Assim como é atualmente, há 90 anos atrás o largo do Carmo era acessado por apenas três ruas. Quando a Revolução de 30 foi detonada em Minas Gerais, Rio Grande do Sul e Rio de Janeiro, a reação em cadeia foi instantânea. Era preciso derrubar todos os presidentes estaduais que haviam apoiado a vitória eleitoral de Júlio Prestes e que, por conseguinte, eram fiéis ao presidente Washington Luiz.
Aristeu Aguiar fugiu em um navio cargueiro italiano
O Espírito Santo, por isso, foi invadido por tropas militares revolucionárias provenientes do Rio de Janeiro e de Minas Gerais. Sem forças armadas suficientes para resistir à altura, o presidente Aristeu de Aguiar abandonou o cargo e embarcou para o exílio em um navio cargueiro italiano que estava no porto de Vitória. Seus aliados políticos refugiaram-se em localidades próximas à capital.
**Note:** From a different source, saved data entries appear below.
/-- R50: the sensor is an oracle. For every register and every word there is an environment under which a read of it
answers that word, and one under which it fails; a write can succeed and can fail. (No slot is being programmed: R274.) -/
def Obligations.TheOracleMayAnswerAnything : Prop :=
  ∀ (a : SReg) (v w : Word) (s : State), s.isReady → s.kind = .oracle → s.sensor.prog = none →
    (∃ (l : List BusEvent) (t : State), exec (.rdreg (regAddr a)) { s with script := l } = .next t ∧
      t.outputs = ports (some .ok) (some w) none none) ∧
    (∃ (l : List BusEvent) (t : State), exec (.rdreg (regAddr a)) { s with script := l } = .next t ∧
      t.outputs.status = some .transportError) ∧
    (wrregAdmits a = true →
      (∃ (l : List BusEvent) (t : State), exec (.wrreg (regAddr a) v) { s with script := l } = .next t ∧
        t.outputs.status = some .ok) ∧
      (∃ (l : List BusEvent) (t : State), exec (.wrreg (regAddr a) v) { s with script := l } = .next t ∧
        t.outputs.status = some .transportError))

/-! ### Raw access, configuration accessors, reset write -/

/-- R160: `RDREG` of a register of the map is one read of it; of any other address it is refused. -/
def Obligations.RdregReadsTheNamedRegister : Prop :=
  (∀ a : SReg, ReadsInto (.rdreg (regAddr a)) a (fun w => ports (some .ok) (some w) none none)) ∧
  (∀ (addr : Byte) (s : State), s.isReady → 0x08 < addr.toNat → addr.toNat ≠ 0x0F →
    exec (.rdreg addr) s = .refused (.readAddress addr)) ∧
  (∀ addr : Byte, (Instr.rdreg addr).opsel = 0x30)

/-- R161: `WRREG` to `CFG`, `HIGH`, `LOW`, `UNLOCK` or `OFFSET` is one write of the whole register; to any other
address it is refused. -/
def Obligations.WrregWritesTheAdmittedRegisters : Prop :=
  (∀ v : Word, WritesOnce (.wrreg 0x01 v) .cfg v ∧ WritesOnce (.wrreg 0x02 v) .high v ∧
    WritesOnce (.wrreg 0x03 v) .low v ∧ WritesOnce (.wrreg 0x04 v) .unlock v ∧ WritesOnce (.wrreg 0x07 v) .offset v) ∧
  (∀ (addr : Byte) (v : Word) (s : State), s.isReady →
    addr ≠ 0x01 → addr ≠ 0x02 → addr ≠ 0x03 → addr ≠ 0x04 → addr ≠ 0x07 →
    exec (.wrreg addr v) s = .refused (.writeAddress addr)) ∧
  (∀ (addr : Byte) (v : Word), (Instr.wrreg addr v).opsel = 0x31)

/-- R162 with R163 to R167: each setter reads `CFG`, inserts its field and writes `CFG` back, in exactly two
transactions; the three outcomes of the pair are given whole. -/
def Obligations.SettersReadInsertAndWriteBack : Prop :=
  ∀ v : Word,
    (UpdatesCfg (.setMode v) (fun c => (c &&& 0xF3FF) ||| ((v <<< 10) &&& 0x0C00)) ∧ (Instr.setMode v).opsel = 0x20) ∧
    (UpdatesCfg (.setRate v) (fun c => (c &&& 0xFC7F) ||| ((v <<< 7) &&& 0x0380)) ∧ (Instr.setRate v).opsel = 0x21) ∧
    (UpdatesCfg (.setAvg v) (fun c => (c &&& 0xFF9F) ||| ((v <<< 5) &&& 0x0060)) ∧ (Instr.setAvg v).opsel = 0x22) ∧
    (UpdatesCfg (.setTa v) (fun c => (c &&& 0xFFEF) ||| ((v <<< 4) &&& 0x0010)) ∧ (Instr.setTa v).opsel = 0x23) ∧
    (UpdatesCfg (.setPol v) (fun c => (c &&& 0xFFF7) ||| ((v <<< 3) &&& 0x0008)) ∧ (Instr.setPol v).opsel = 0x24)

/-- R168 with R169 to R173: each getter makes one read of `CFG` and delivers its field. -/
def Obligations.GettersReadAndExtract : Prop :=
  (ReadsInto .getMode .cfg (fun c => ports (some .ok) (some ((c >>> 10) &&& 3)) none none) ∧ Instr.getMode.opsel = 0x28) ∧
  (ReadsInto .getRate .cfg (fun c => ports (some .ok) (some ((c >>> 7) &&& 7)) none none) ∧ Instr.getRate.opsel = 0x29) ∧
  (ReadsInto .getAvg .cfg (fun c => ports (some .ok) (some ((c >>> 5) &&& 3)) none none) ∧ Instr.getAvg.opsel = 0x2A) ∧
  (ReadsInto .getTa .cfg (fun c => ports (some .ok) (some ((c >>> 4) &&& 1)) none none) ∧ Instr.getTa.opsel = 0x2B) ∧
  (ReadsInto .getPol .cfg (fun c => ports (some .ok) (some ((c >>> 3) &&& 1)) none none) ∧ Instr.getPol.opsel = 0x2C)

/-- R175, R271: `RESET` is one blind write of 0x8000 to `CFG` and changes no state of the block. -/
def Obligations.ResetIsOneBlindWrite : Prop :=
  WritesOnce .resetSensor .cfg 0x8000 ∧ Instr.resetSensor.opsel = 0x39

/-- R174: on the reference sensor a setter followed by a getter shows the value masked to the field, and leaves every
other field as it was; under the oracle neither holds: the second read may be of any word. -/
def Obligations.ReferenceSetThenGetShowsTheField : Prop :=
  (∀ (f g : CfgField) (v : Word) (s : State), s.isReady → s.onReference →
    ∃ t u u' : State,
      exec (Instr.setOf v f) s = .next t ∧ exec (Instr.getOf f) t = .next u ∧ exec (Instr.getOf g) t = .next u' ∧
      t.outputs.status = some .ok ∧
      u.outputs = ports (some .ok) (some (v &&& fieldValueMask f)) none none ∧
      (g ≠ f → u'.outputs = ports (some .ok) (some (unpack g s.sensor.cfg)) none none)) ∧
  (∀ (f g : CfgField) (v w : Word) (s : State), s.isReady → s.kind = .oracle →
    ∃ (l : List BusEvent) (t u : State),
      exec (Instr.setOf v f) { s with script := l } = .next t ∧ exec (Instr.getOf g) t = .next u ∧
      t.outputs.status = some .ok ∧ u.outputs = ports (some .ok) (some (unpack g w)) none none)

/-- R276: what another agent writes to `CFG` between a setter's read and its write is lost, and `OK` is reported. That
the sensor of this statement is the reference sensor but for a script in which another master writes is the model's
choice (log 31): R51 itself has nothing else change its table. -/
def Obligations.LostUpdateIsSilent : Prop :=
  ∀ (f : CfgField) (v w : Word) (s : State), s.isReady → s.kind = .reference →
    s.eventAt s.pos = BusEvent.quiet →
    s.eventAt (s.pos + 1) = { changes := [(.cfg, w)], answer := .done } →
    ∃ t : State, exec (Instr.setOf v f) s = .next t ∧ t.outputs.status = some .ok ∧
      t.sensor.cfg = pack f s.sensor.cfg v

/-! ### Temperature-format accessors and identity -/

/-- R190, R192, R194, R196: each reads its register once and delivers the word scaled by `RAW2C`. -/
def Obligations.TemperatureReadsAreScaled : Prop :=
  (ReadsInto .getTemp .temp (fun w => ports (some .ok) none none (some (raw2c w))) ∧ Instr.getTemp.opsel = 0x32) ∧
  (ReadsInto .getHigh .high (fun w => ports (some .ok) none none (some (raw2c w))) ∧ Instr.getHigh.opsel = 0x33) ∧
  (ReadsInto .getLow .low (fun w => ports (some .ok) none none (some (raw2c w))) ∧ Instr.getLow.opsel = 0x35) ∧
  (ReadsInto .getOffset .offset (fun w => ports (some .ok) none none (some (raw2c w))) ∧
    Instr.getOffset.opsel = 0x37)

/-- R191, R193, R195: each makes one write, with no read: of `C2RAW` of its operand where that is in range, and of some
word, a draw, for every operand (R280 (b)). -/
def Obligations.TemperatureWritesAreDirect : Prop :=
  ∀ x : Real32,
    ((inCodeRange x → WritesOnce (.setHigh x) .high (c2raw x)) ∧ WritesSomeWord (.setHigh x) .high ∧
      (Instr.setHigh x).opsel = 0x34) ∧
    ((inCodeRange x → WritesOnce (.setLow x) .low (c2raw x)) ∧ WritesSomeWord (.setLow x) .low ∧
      (Instr.setLow x).opsel = 0x36) ∧
    ((inCodeRange x → WritesOnce (.setOffset x) .offset (c2raw x)) ∧ WritesSomeWord (.setOffset x) .offset ∧
      (Instr.setOffset x).opsel = 0x38)

/-- R197: `GET.ID` is one read of `ID`, the word delivered as read. -/
def Obligations.GetIdReadsTheIdentityAgain : Prop :=
  ReadsInto .getId .id (fun w => ports (some .ok) (some w) none none) ∧ Instr.getId.opsel = 0x3A

/-- R198: on the reference sensor a limit or offset set from an in-range real reads back as the real truncated to a
whole count, which has the value set exactly when that value is a whole number of counts; under the oracle the read may
be of any word. -/
def Obligations.ReferenceSetThenGetTemperature : Prop :=
  (∀ (r : TempReg) (x : Real32) (s : State), s.isReady → s.onReference → inCodeRange x →
    ∃ (t u : State) (y : Real32),
      exec (Instr.setTempOf x r) s = .next t ∧ exec (Instr.getTempOf r) t = .next u ∧
      t.outputs.status = some .ok ∧ u.outputs = ports (some .ok) none none (some y) ∧
      f32Finite y = true ∧ f32Val y = (truncQ (f32Val x * 128) : ℚ) / 128 ∧
      (f32Val y = f32Val x ↔ ∃ n : Int, f32Val x * 128 = (n : ℚ))) ∧
  (∀ (r : TempReg) (x : Real32) (w : Word) (s : State), s.isReady → s.kind = .oracle →
    ∃ (l : List BusEvent) (t u : State),
      exec (Instr.setTempOf x r) { s with script := l } = .next t ∧ exec (Instr.getTempOf r) t = .next u ∧
      t.outputs.status = some .ok ∧ u.outputs = ports (some .ok) none none (some (raw2c w)))
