/-- A register just set reads as it was set. -/
@[simp] theorem Sensor.get_set_same (a : SReg) (v : Word) : (x.set a v).get a = v := by cases a <;> rfl

/-- Setting one register leaves every other one as it was. -/
theorem Sensor.get_set_other {a b : SReg} (h : b ≠ a) (v : Word) : (x.set a v).get b = x.get b := by
  cases a <;> cases b <;> first | rfl | exact absurd rfl h

@[simp] theorem Sensor.set_settle (a : SReg) (v : Word) : (x.set a v).settle = x.settle := by cases a <;> rfl
@[simp] theorem Sensor.set_prog (a : SReg) (v : Word) : (x.set a v).prog = x.prog := by cases a <;> rfl

/-- Waiting leaves every register as it was. -/
@[simp] theorem Sensor.get_elapse (a : SReg) (n : Nat) : (x.elapse n).get a = x.get a := by cases a <;> rfl

/-- The marks of a write leave every register as it was. -/
@[simp] theorem Sensor.get_mark (a b : SReg) (v : Word) : (x.mark a v).get b = x.get b := by
  unfold Sensor.mark
  split
  · cases b <;> rfl
  · split <;> cases b <;> rfl

/-- What a completed write to the oracle leaves in each register, where the spec gives it: `CFG`, `HIGH`, `LOW`,
`UNLOCK` and `OFFSET` replaced whole (R49), a slot while the sensor is unlocked, settled and programming nothing (R35,
R278). -/
theorem Sensor.get_written_oracle {a : SReg} {v : Word}
    (h : (a = .cfg ∧ v ≠ resetSentinel) ∨ a = .high ∨ a = .low ∨ a = .unlock ∨ a = .offset ∨
      (isSlot a = true ∧ x.isUnlocked = true ∧ x.settle = 0 ∧ x.prog = none)) (n : Nat) (b : SReg) :
    (x.written .oracle n a v).get b = (x.set a v).get b := by
  rw [Sensor.written, Sensor.get_mark]
  rcases h with ⟨rfl, h⟩ | rfl | rfl | rfl | rfl | ⟨hs, hu, ht, hp⟩
  · simp [Sensor.store, h]
  · rfl
  · rfl
  · rfl
  · rfl
  · cases a <;> simp_all [Sensor.store, isSlot]

@[simp] theorem Sensor.get_temp : x.get .temp = x.temp := rfl
@[simp] theorem Sensor.get_cfg : x.get .cfg = x.cfg := rfl
@[simp] theorem Sensor.get_high : x.get .high = x.high := rfl
@[simp] theorem Sensor.get_low : x.get .low = x.low := rfl
@[simp] theorem Sensor.get_unlock : x.get .unlock = x.unlock := rfl
@[simp] theorem Sensor.get_scr1 : x.get .scr1 = x.scr1 := rfl
@[simp] theorem Sensor.get_scr2 : x.get .scr2 = x.scr2 := rfl
@[simp] theorem Sensor.get_offset : x.get .offset = x.offset := rfl
@[simp] theorem Sensor.get_scr3 : x.get .scr3 = x.scr3 := rfl
@[simp] theorem Sensor.get_id : x.get .id = x.id := rfl

end Sys2Proof.Machine
end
As colunas militares percorreram o Estado. Substituíam, nas cidades por onde passavam, os prefeitos que tivessem alguma ligação política com as lideranças estaduais ou federais que estavam sendo afastadas do poder. Para governar o Espírito Santo, Getúlio Vargas nomeou, por decreto, um militar-interventor: o capitão mineiro João Punaro Bley.O capitão Bley administrou o Espírito Santo como interventor de 1930 a 1935 e, depois, como governador indicado pela Assembleia Legislativa do Espírito Santo de 1935 a 1937 e novamente como interventor de 1937 a 1943. Leia a seguir a íntegra do projeto que foi aprovado e virou lei (depende apenas da sanção do prefeito), em arquivo PDF:
226082-202107011456591556-assinadoO que diz a Câmara de Vereadores
Procurada para se posicionar se a lei é para valer mesmo e se a homenagem que é feita a Aristeu Aguiar, o autor do Massacre da Igreja do Carmo, vai ser retirada e em seu local colocar o nome de alguém que tenha feito alguma coisa de útil para a Capital do Espírito Santo, a Câmara deu a seguinte resposta: “Segundo o autor, o vereador Armandinho, a Câmara terá um canal para que o munícipe faça denúncias e, então, entrarão solicitando a troca de nome”.
Na sua justificativa, o vereador Armando Fontoura Borges Filho, o Armandinho (Podemos), alega que o seu projeto (agora lei aprovada) “faz justiça ao homem de bem, vigora a ética e a seriedade do Estado”. Caso o prefeito de Vitória, Lorenzo Pazolini (Republicanos) sancione e o projeto vire lei, será feita a prova de fogo no primeiro dia em que vigorar. Caso o nome do responsável pelo Massacre do Carmo, Aristeu Aguiar, continue sendo nome de rua, a lei cairá por descrédito e assinala que não visa fazer justiça aos “homens de bem”.